- Episode no.: Season 4 Episode 8
- Directed by: Alex Graves
- Written by: Chip Johannessen
- Production code: 4WAH08
- Original air date: November 16, 2014
- Running time: 49 minutes

Guest appearances
- Mark Moses as Dennis Boyd; Raza Jaffrey as Aasar Khan; Nimrat Kaur as Tasneem Qureishi; Michael O'Keefe as John Redmond; Numan Acar as Haissam Haqqani; Art Malik as Bunran Latif;

Episode chronology
| ← Previous "Redux" | Next → "There's Something Else Going On" |
- Homeland season 4

= Halfway to a Donut =

"Halfway to a Donut" is the eighth episode of the fourth season of the American television drama series Homeland, and the 44th episode overall. It premiered on Showtime on November 16, 2014.

== Plot ==
Carrie (Claire Danes) wakes up in Aasar Khan's house (Raza Jaffrey) with no memory of how she got there. She correctly suspects that she was poisoned by means of her medicine, but Khan denies involvement.
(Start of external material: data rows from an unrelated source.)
/-- Where windows, saves, restores, semaphores, lending and fills complete, and what each leaves -/
def Obligations.SwitchAndSemaphoreEventsComplete : Prop :=
  (∀ (part us : Nat) (s : State) (p : SlicePtr), 
    s.switching part = some p →
    p.phase = .idle →
    s.windowNeeded p = true →
    p.lead < p.timeLeft us ∧ p.timeLeft us ≤ p.lead + 100 →
    exec (.releaseWindowOpen part us) s = .next (switchPacket 0 part ((s.outgoing p).headD 0) ((s.incoming p).headD 0) 0xFFFF 0
      (yieldRequests (s.outgoing p) (modPtr part (fun p => { p with phase := .window, windowAt := s.now us }) s)))) ∧
  (∀ (part us : Nat) (s : State) (p : SlicePtr), 
    s.switching part = some p →
    (p.phase = .idle ∧ p.timeLeft us ≤ p.lead) ∨
    (p.phase = .window ∧ ((p.overrun = false ∧ p.timeLeft us ≤ p.lead) ∨ (p.overrun = true ∧ p.windowAt + 100 ≤ s.now us))) →
    exec (.saveStart part us) s = .next (startSave part us
      (if p.phase = .idle ∧ s.windowNeeded p = true then yieldRequests (s.outgoing p) s else s))) ∧
  (∀ (part cl us : Nat) (s : State) (p : SlicePtr) (i : Option Nat) (w : Switch), 
    s.ptr? part = some p →
    p.switchOn cl = some (i, w) →
    w.saving.contains cl = true →
    (s.domain (cl / 32)).state = .on →
    s.busyWith w.outgoing cl = false →
    exec (.saveEnd part cl us) s = .next (switchDone part us
      (switchPacket 2 part (w.outgoing.headD 0) (w.incoming.headD 0) cl ((s.now us - w.saveAt) * 1500)
        (modPtr part (fun p => p.setSwitch i { w with saving := delN cl w.saving })
          ((cancelReads w.outgoing cl s).modSch fun k =>
            { k with saved := (k.saved.filter fun v => !(w.outgoing.contains v.1 && v.2.1 == cl)) ++ s.savedBy w cl }))))) ∧
  (∀ (part cl us : Nat) (s : State) (p : SlicePtr) (i : Option Nat) (w : Switch), 
    s.ptr? part = some p →
    p.switchOn cl = some (i, w) →
    w.saving.contains cl = false →
    (s.domain (cl / 32)).state = .on →
    exec (.restoreEnd part cl us) s = .next (freedOn [cl] (switchDone part us
      (switchPacket 3 part (w.outgoing.headD 0) (w.incoming.headD 0) cl ((s.now us - w.saveAt) * 1500)
        (modPtr part (fun p => p.setSwitch i { w with restoring := delN cl w.restoring })
          (s.modSch fun k => { k with saved := k.saved.filter fun v => !(w.incoming.contains v.1 && v.2.1 == cl) })))))) ∧
  (∀ (t : TaskRef) (id : Nat) (s : State) (c : Cmd) (h : Chain) (r : Run) (i : Nat) (m : Sem), 
    s.flight? t = some (c, h, r) →
    r.wait = .none →
    (ensureSem c.dome id s).semIndex c.dome id = some i ∧ (ensureSem c.dome id s).sch.sems[i]? = some m →
    m.denies c.dome = false →
    exec (.semaphoreAcquire t id) s = .next (
      if m.count > 0 then modSem i (fun m => { m with count := m.count - 1, held := addHeld t.src 1 m.held }) (spend 15 (ensureSem c.dome id s))
      else
        let s1 := setWait t (.semaphore id) (modSem i (fun m => { m with waiters := m.waiters ++ [t] }) (spend 15 (ensureSem c.dome id s)))
        if m.dome.isNone then semPacket 0 id c.dome r.cluster 0 s1 else s1)) ∧
  (∀ (t : TaskRef) (id : Nat) (s : State) (c : Cmd) (h : Chain) (r : Run) (i : Nat) (m : Sem), 
    s.flight? t = some (c, h, r) →
    r.wait = .none →
    (ensureSem c.dome id s).semIndex c.dome id = some i ∧ (ensureSem c.dome id s).sch.sems[i]? = some m →
    m.denies c.dome = false →
    m.waiters ≠ [] ∨ m.count + 1 ≤ m.maximum →
    exec (.semaphoreRelease t id) s = .next (giveUnit i (remark (modSem i (fun m =>
      { m with held := if m.held.any (·.1 == t.src) then addHeld t.src (-1) m.held else m.held }) (spend 15 (ensureSem c.dome id s)))))) ∧
  (∀ (sem us i cl wd : Nat) (s : State) (m : Sem) (c : Cmd) (k : TaskSpec), 
    s.hb.quiesced = false →
    s.sch.sems.findIdx? (fun m => m.id == sem && m.dome.isNone) = some i ∧ s.sch.sems[i]? = some m →
    m.suspended.bind s.cmd? = some c →
    s.otherWaiter m c.dome = some wd →
    m.lending = none ∧ s.eligible c.dome = false ∧ s.eligible wd = true →
    c.nextTask = some k ∧ s.place wd k.t0 = some cl →
    (s.domain (cl / 32)).state = .on →
    exec (.lendingStart sem us) s = .next (semPacket 3 sem wd cl 0 (raisePart wd 2 (BitVec.ofNat 32 sem)
      (moveSaved c true (modSem i (fun m => { m with lending := some (c.src, wd, cl, s.now us) }) s))))) ∧
  (∀ (t : TaskRef) (cl us : Nat) (s : State) (c : Cmd) (h : Chain), 
    s.cmd? t.src = some c ∧ s.chain? t = some h →
    s.fillCancelled c.dome cl = false ∧ h.fillWaits = false →
    exec (.layerFillEnd t cl us) s = .next (
      if h.filling0.contains cl then
        let rest := delN cl h.filling0
        let s1 := modChain t (fun h => { h with filling0 := rest, fillStart := if rest.isEmpty then none else h.fillStart }) s
        match h.fillStart with
        | some b => if rest.isEmpty then ctrPart .tierFirstFillStallUs c.dome (s.now us - b) s1 else s1
        | none => s1
      else modChain t (fun h => { h with filling := delN cl h.filling }) s))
In a live video, Saul Berenson (Mandy Patinkin) pleads that his country must not negotiate with terrorists. Haissam Haqqani (Numan Acar) appears and announces a list of prisoners that he wishes to be released. While Saul is taken back to his cell, he secretly grabs a nail. Being left alone, he uses the nail to free himself from the handcuffs, and pretends to hang himself. When a guard comes to rescue him, he kills the guard, flees, and calls Carrie. Quinn (Rupert Friend) guides Saul to a shop in Makeen where a CIA asset gives him refuge. Saul makes Carrie promise that, if Saul is recaptured, Carrie will kill him and the terrorists together using an airstrike.

Immediately before a meeting between the Americans and the Pakistanis, Khan notices Tasneem Qureishi (Nimrat Kaur) talking to Dennis Boyd (Mark Moses) and passing him a note. During the meeting, Carrie is confused by the Pakistanis' sense of confidence, seeing that Saul got away. She suddenly realizes that the Pakistani military can simply detect the flying drone that is watching over Saul, and give Haqqani those coordinates. As she rushes to the operations room, the Taliban surround the town. To her dismay, they open fire on the extraction team, a disguised van with U.S. Special Forces soldiers. The van is outnumbered and forced to turn back.
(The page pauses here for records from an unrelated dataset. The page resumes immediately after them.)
/-! ### Tasks -/

theorem modCmd_on {σ : State} {src : Src} {f : Cmd → Cmd} {s : State} (hon : Onward σ s) : Onward σ (modCmd src f s) := by
  unfold modCmd
  repeat' (first | with_reducible assumption | with_reducible apply modSch_on)
theorem modChain_on {σ : State} {t : TaskRef} {f : Chain → Chain} {s : State} (hon : Onward σ s) : Onward σ (modChain t f s) := by
  unfold modChain
  repeat' (first | with_reducible assumption | with_reducible apply modCmd_on)
theorem wakeJobs_on {σ : State} {s : State} (hon : Onward σ s) : Onward σ (wakeJobs s) := by
  unfold wakeJobs
  repeat' (first | with_reducible assumption | with_reducible apply modSch_on)
theorem modSem_on {σ : State} {i : Nat} {f : Sem → Sem} {s : State} (hon : Onward σ s) : Onward σ (modSem i f s) := by
  unfold modSem
  repeat' (first | with_reducible assumption | with_reducible apply modSch_on)
theorem starveEnd_on {σ : State} {cl : Nat} {s : State} (hon : Onward σ s) : Onward σ (starveEnd cl s) := by
  unfold starveEnd
  repeat' (first
      | with_reducible assumption | with_reducible apply ctrAdd_on | with_reducible apply draw_on | with_reducible apply ite_on)
theorem endWait_on {σ : State} {t : TaskRef} {s : State} (hon : Onward σ s) : Onward σ (endWait t s) := by
  unfold endWait
  repeat' (first
      | with_reducible assumption | with_reducible apply modChain_on | with_reducible apply starveEnd_on | with_reducible apply ite_on
      | split)
theorem grantArrays_on {σ : State} {k : ArrayAsk} {as : List Nat} {s : State} (hon : Onward σ s) : Onward σ (grantArrays k as s) := by
  unfold grantArrays
  repeat' (first | with_reducible assumption | with_reducible apply modArr_on | with_reducible apply ctrAdd_on)
theorem serveArrays_on {σ : State} {n : Nat} {s : State} (h : Onward σ s) : Onward σ (serveArrays n s) := by
  induction n generalizing s with
  | zero => exact h
  | succ n ih =>
    unfold serveArrays
    split
    · exact h
    · exact ih (endWait_on (grantArrays_on (modArr_on h)))
theorem askArrays_on {σ : State} {k : ArrayAsk} {s : State} (hon : Onward σ s) : Onward σ (askArrays k s) := by
  unfold askArrays
  repeat' (first
      | with_reducible assumption | with_reducible apply modArr_on | with_reducible apply modChain_on
      | with_reducible apply grantArrays_on | split)
theorem freeGrants_on {σ : State} {p : Grant → Bool} {s : State} (hon : Onward σ s) : Onward σ (freeGrants p s) := by
  unfold freeGrants
  repeat' (first | with_reducible assumption | with_reducible apply modArr_on | with_reducible apply serveArrays_on)
theorem dropArrays_on {σ : State} {p : TaskRef → Bool} {s : State} (hon : Onward σ s) : Onward σ (dropArrays p s) := by
  unfold dropArrays
  repeat' (first | with_reducible assumption | with_reducible apply modArr_on | with_reducible apply freeGrants_on)
theorem giveUnit_on {σ : State} {i : Nat} {s : State} (hon : Onward σ s) : Onward σ (giveUnit i s) := by
  unfold giveUnit
  repeat' (first
      | with_reducible assumption | with_reducible apply semPacket_on | with_reducible apply modSem_on | with_reducible apply endWait_on
      | with_reducible apply ite_on | split)
theorem giveUnits_on {σ : State} {i n : Nat} {s : State} (h : Onward σ s) : Onward σ (giveUnits i n s) := by
  induction n generalizing s with
  | zero => exact h
  | succ n ih => exact ih (giveUnit_on h)
theorem remark_on {σ : State} {s : State} (hon : Onward σ s) : Onward σ (remark s) := by
  unfold remark
  repeat' (first | with_reducible assumption | with_reducible apply modSch_on)
theorem moveSaved_on {σ : State} {c : Cmd} {out : Bool} {s : State} (hon : Onward σ s) : Onward σ (moveSaved c out s) := by
  unfold moveSaved
  repeat' (first
      | with_reducible assumption | with_reducible intro _ | with_reducible apply modSch_on | with_reducible apply foldl_on | split)
theorem endLending_on {σ : State} {i : Nat} {at_ : Nat} {s : State} (hon : Onward σ s) : Onward σ (endLending i at_ s) := by
  unfold endLending
  repeat' (first
      | with_reducible assumption | with_reducible apply semPacket_on | with_reducible apply ctrPart_on | with_reducible apply modSem_on
      | with_reducible apply moveSaved_on | with_reducible apply ite_on | split)
theorem endLendings_on {σ : State} {src : Src} {at_ : Nat} {s : State} (hon : Onward σ s) : Onward σ (endLendings src at_ s) := by
  unfold endLendings
  repeat' (first
      | with_reducible assumption | with_reducible intro _ | with_reducible apply endLending_on | with_reducible apply foldl_on
      | with_reducible apply ite_on)
theorem releaseHeld_on {σ : State} {src : Src} {s : State} {i : Nat} (hon : Onward σ s) : Onward σ (releaseHeld src s i) := by
  unfold releaseHeld
  repeat' (first
      | with_reducible assumption | with_reducible apply semPacket_on | with_reducible apply raisePart_on
      | with_reducible apply modSem_on | with_reducible apply giveUnits_on | with_reducible apply ite_on | split)
theorem releaseSems_on {σ : State} {src : Src} {s0 : State} (hon : Onward σ s0) : Onward σ (releaseSems src s0) := by
  unfold releaseSems
  repeat' (first
      | with_reducible assumption | with_reducible intro _ | with_reducible apply remark_on | with_reducible apply endLendings_on
      | with_reducible apply releaseHeld_on | with_reducible apply foldl_on)
theorem endSems_on {σ : State} {src : Src} {s : State} (hon : Onward σ s) : Onward σ (endSems src s) := by
  unfold endSems
  repeat' (first | with_reducible assumption | with_reducible apply modSch_on | with_reducible apply remark_on)
theorem dropVersions_on {σ : State} {s : State} (hon : Onward σ s) : Onward σ (dropVersions s) := by
  unfold dropVersions
  repeat' (first
      | with_reducible assumption | with_reducible intro _ | with_reducible apply modInf_on | with_reducible apply uncharge_on
      | with_reducible apply foldl_on)
theorem disarm_on {σ : State} {n : Nat} {s : State} (hon : Onward σ s) : Onward σ (disarm n s) := by
  unfold disarm
  repeat' (first | with_reducible assumption | with_reducible apply modMrg_on | with_reducible apply uncharge_on)
theorem forget_on {σ : State} {src : Src} {s : State} (hon : Onward σ s) : Onward σ (forget src s) := by
  unfold forget
  repeat' (first
      | with_reducible assumption | with_reducible intro _ | with_reducible apply modObj_on | with_reducible apply modSch_on
      | with_reducible apply modXfer_on | with_reducible apply modInf_on | with_reducible apply modIdx_on
      | with_reducible apply modMrg_on | with_reducible apply modScn_on | with_reducible apply freeSlots_on
      | with_reducible apply wakeJobs_on | with_reducible apply dropArrays_on | with_reducible apply dropVersions_on
      | with_reducible apply disarm_on | with_reducible apply foldl_on)
theorem deleteCheck_on {σ : State} {f : Nat} {q : Nat} {s : State} (hon : Onward σ s) : Onward σ (deleteCheck f q s) := by
  unfold deleteCheck
  repeat' (first
      | with_reducible assumption | with_reducible apply modQ_on | with_reducible apply ok_on | with_reducible apply ite_on | split)
theorem writeBack_on {σ : State} {id : Nat} {s : State} (hon : Onward σ s) : Onward σ (writeBack id s) := by
  unfold writeBack
  repeat' (first
      | with_reducible assumption | with_reducible apply modObj_on | with_reducible apply ctrPart_on | with_reducible apply modOne_on
      | with_reducible apply backExtents_on | with_reducible apply ite_on | split)
theorem deliver_on {σ : State} {outObj : Bool} {addr : Nat} {out : List Byte} {s : State} (hon : Onward σ s) : Onward σ (deliver outObj
    addr out s) := by
  unfold deliver
  repeat' (first
      | with_reducible assumption | with_reducible apply writeT2_on | with_reducible apply writeObj_on
      | with_reducible apply writeBack_on | with_reducible apply ite_on)
theorem park_on {σ : State} {c : Cmd} {part : Nat} {out : List Byte} {s : State} (hon : Onward σ s) : Onward σ (park c part out s) := by
  unfold park
  repeat' (first
      | with_reducible assumption | with_reducible apply modHb_on | with_reducible apply ctrAdd_on | with_reducible apply charge_on
      | refine OnwardE.get (fit_on ?_) (by assumption) | split)
theorem writeBackAll_on {σ : State} {c : Cmd} {s : State} (hon : Onward σ s) : Onward σ (writeBackAll c s) := by
  unfold writeBackAll
  repeat' (first
      | with_reducible assumption | with_reducible intro _ | with_reducible apply writeBack_on | with_reducible apply foldl_on
      | with_reducible apply ite_on)
theorem endWith_on {σ : State} {src : Src} {out : List Byte} {f : Fail} {s0 : State} (hon : Onward σ s0) : Onward σ (endWith src out f s0)
    := by
  unfold endWith
  repeat' (first
      | with_reducible assumption | with_reducible apply failMilris_on | with_reducible apply modCmd_on
      | with_reducible apply releaseSems_on | with_reducible apply forget_on | with_reducible apply deleteCheck_on
      | with_reducible apply deliver_on | with_reducible apply park_on | with_reducible apply writeBackAll_on
      | with_reducible apply ite_on | split)
theorem dropCmd_on {σ : State} {src : Src} {s : State} (hon : Onward σ s) : Onward σ (dropCmd src s) := by
  unfold dropCmd
  repeat' (first
      | with_reducible assumption | with_reducible apply modQ_on | with_reducible apply releaseSems_on | with_reducible apply forget_on)
theorem discardCmd_on {σ : State} {src : Src} {s : State} (hon : Onward σ s) : Onward σ (discardCmd src s) := by
  unfold discardCmd
  repeat' (first
      | with_reducible assumption | with_reducible apply modCmd_on | with_reducible apply dropCmd_on | with_reducible apply ite_on)
theorem noteWrite_on {σ : State} {src : Src} {id : Nat} {stop : Nat} {s : State} (hon : Onward σ s) : Onward σ (noteWrite src id stop s)
    := by
  unfold noteWrite
  repeat' (first | with_reducible assumption | with_reducible apply modCmd_on)
theorem markArms_on {σ : State} {c : Cmd} {wrote : List (Nat × Nat)} {s : State} (hon : Onward σ s) : Onward σ (markArms c wrote s) := by
  unfold markArms
  repeat' (first | with_reducible assumption | with_reducible apply modInf_on)
theorem finish_on {σ : State} {c : Cmd} {s0 : State} (hon : Onward σ s0) : Onward σ (finish c s0) := by
  unfold finish
  repeat' (first
      | with_reducible assumption | with_reducible apply post_on | with_reducible apply ok_on | with_reducible apply writeObj_on
      | with_reducible apply endSems_on | with_reducible apply forget_on | with_reducible apply deleteCheck_on
      | with_reducible apply deliver_on | with_reducible apply park_on | with_reducible apply writeBackAll_on
      | with_reducible apply endWith_on | with_reducible apply markArms_on | with_reducible apply ite_on)
theorem keepAnswer_on {σ : State} {src : Src} {s : State} (hon : Onward σ s) : Onward σ (keepAnswer src s) := by
  unfold keepAnswer
  repeat' (first | with_reducible assumption | with_reducible apply modCmd_on)
theorem settleHost_on {σ : State} {src : Src} {s : State} (hon : Onward σ s) : Onward σ (settleHost src s) := by
  unfold settleHost
  repeat' (first
      | with_reducible assumption | with_reducible apply endWith_on | with_reducible apply dropCmd_on | with_reducible apply finish_on
      | with_reducible apply keepAnswer_on | with_reducible apply ite_on | split)
theorem ingestFailed_on {σ : State} {a : Arm} {f : Failure} {s : State} (hon : Onward σ s) : Onward σ (ingestFailed a f s) := by
  unfold ingestFailed
  repeat' (first
      | with_reducible assumption | with_reducible apply modInf_on | with_reducible apply ctrPart_on | with_reducible apply raisePart_on
      | with_reducible apply logCmp_on | with_reducible apply ite_on)
theorem endOwn_on {σ : State} {src : Src} {s : State} (hon : Onward σ s) : Onward σ (endOwn src s) := by
  unfold endOwn
  repeat' (first
      | with_reducible assumption | with_reducible apply releaseSems_on | with_reducible apply forget_on
      | with_reducible apply writeBackAll_on | split)
theorem failMember_on {σ : State} {f : Failure} {s : State} {src : Src} (hon : Onward σ s) : Onward σ (failMember f s src) := by
  unfold failMember
  repeat' (first | with_reducible assumption | with_reducible apply modCmd_on | with_reducible apply settleHost_on)
theorem failOwn_on {σ : State} {src : Src} {f : Failure} {s : State} (hon : Onward σ s) : Onward σ (failOwn src f s) := by
  unfold failOwn
  repeat' (first
      | with_reducible assumption | with_reducible intro _ | with_reducible apply ingestFailed_on | with_reducible apply endOwn_on
      | with_reducible apply failMember_on | with_reducible apply foldl_on | with_reducible apply ite_on | split)
theorem moveCursor_on {σ : State} {src : Src} {stop : Nat} {s : State} (hon : Onward σ s) : Onward σ (moveCursor src stop s) := by
  unfold moveCursor
  repeat' (first | with_reducible assumption | with_reducible apply modInf_on)
theorem finishOwn_on {σ : State} {c : Cmd} {s : State} (hon : Onward σ s) : Onward σ (finishOwn c s) := by
  unfold finishOwn
  repeat' (first
      | with_reducible assumption | with_reducible intro _ | with_reducible apply settleHost_on | with_reducible apply endOwn_on
      | with_reducible apply failOwn_on | with_reducible apply moveCursor_on | with_reducible apply foldl_on
      | with_reducible apply ite_on)
theorem settleBatch_on {σ : State} {c : Cmd} {s : State} (hon : Onward σ s) : Onward σ (settleBatch c s) := by
  unfold settleBatch
  repeat' (first
      | with_reducible assumption | with_reducible intro _ | with_reducible apply settleHost_on | with_reducible apply endOwn_on
      | with_reducible apply foldl_on | with_reducible apply ite_on)
theorem settleOwn_on {σ : State} {src : Src} {s : State} (hon : Onward σ s) : Onward σ (settleOwn src s) := by
  unfold settleOwn
  repeat' (first
      | with_reducible assumption | with_reducible apply endOwn_on | with_reducible apply failOwn_on | with_reducible apply finishOwn_on
      | with_reducible apply settleBatch_on | with_reducible apply ite_on | split)
theorem settle_on {σ : State} {src : Src} {s : State} (hon : Onward σ s) : Onward σ (settle src s) := by
  unfold settle
  repeat' (first
      | with_reducible assumption | with_reducible apply settleHost_on | with_reducible apply settleOwn_on | with_reducible apply ite_on)
theorem endFailed_on {σ : State} {src : Src} {f : Fail} {s : State} (hon : Onward σ s) : Onward σ (endFailed src f s) := by
  unfold endFailed
  repeat' (first
      | with_reducible assumption | with_reducible apply endWith_on | with_reducible apply failOwn_on | with_reducible apply ite_on)
theorem failCmd_on {σ : State} {src : Src} {x : Failure} {task : Nat} {cluster : Nat} {s : State} (hon : Onward σ s) : Onward σ (failCmd
    src x task cluster s) := by
  unfold failCmd
  repeat' (first | with_reducible assumption | with_reducible apply modCmd_on | with_reducible apply settle_on)
theorem leaveCluster_on {σ : State} {t : TaskRef} {s : State} (hon : Onward σ s) : Onward σ (leaveCluster t s) := by
  unfold leaveCluster
  repeat' (first
      | with_reducible assumption | with_reducible apply modSch_on | with_reducible apply modXfer_on | with_reducible apply modChain_on
      | with_reducible apply endWait_on | with_reducible apply dropArrays_on)
theorem failTask_on {σ : State} {t : TaskRef} {f : Fail} {s : State} (hon : Onward σ s) : Onward σ (failTask t f s) := by
  unfold failTask
  repeat' (first
      | with_reducible assumption | with_reducible apply taskPacket_on | with_reducible apply failCmd_on
      | with_reducible apply leaveCluster_on | split)
theorem failWhole_on {σ : State} {src : Src} {f : Fail} {s : State} (hon : Onward σ s) : Onward σ (failWhole src f s) := by
  unfold failWhole
  repeat' (first | with_reducible assumption | with_reducible apply failCmd_on)
theorem enrol_on {σ : State} {c : Cmd} {s : State} (hon : Onward σ s) : Onward σ (enrol c s) := by
  unfold enrol
  repeat' (first | with_reducible assumption | with_reducible apply modSch_on)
Saul, feeling that he is surrounded, prepares to shoot himself. Carrie lies saying that there is another path. She directs Saul out of a building and into a group of Taliban, where he is recaptured. Saul screams and curses at Carrie, realizing that she lied. Faced with such a scene, Lockhart (Tracy Letts) declares that the United States is accepting Haqqani's terms for the prisoner exchange.

Late that night, Carrie is woken by a call from Khan. They meet outdoors, and Khan insists that he did not tamper with Carrie's medicine. Carrie criticizes him for not providing more information, but says that she believes in his innocence. Khan relents and informs her that it was Dennis Boyd working against her.

== Production ==
The episode was directed by Alex Graves and written by executive producer Chip Johannessen.

== Title ==
The title refers to the balushahi, a Pakistani and Indian pastry. Dennis Boyd brings some of them home, and tells his wife Martha, "These are genuine balashahi. That's like halfway to a doughnut."

==Reception==
=== Ratings ===
The original broadcast of the episode was watched by 1.66 million viewers, an increase of over 100,000 from the previous week.

=== Critical response ===
The episode holds a 100% rating on the review website aggregator Rotten Tomatoes, and calls it "one of the strongest episodes of the season, a tension-filled, high-stakes installment that recalls the best of Homelands first season.

Price Peterson of New York magazine rated the episode 5 out of 5 stars, naming it "a tremendous hour of television and one of Homelands finest installments since season one". Josh Modell of The A.V. Club gave the episode an "A−" rating, saying about the scene where Saul threatens suicide: "Homeland doesn’t get any better than that scene, in which two characters that we’re fully invested in are at odds in a life-and-death situation". IGN's Scott Collura assessed it as a "tense and exciting episode", arriving at a 9.0 out of 10 rating.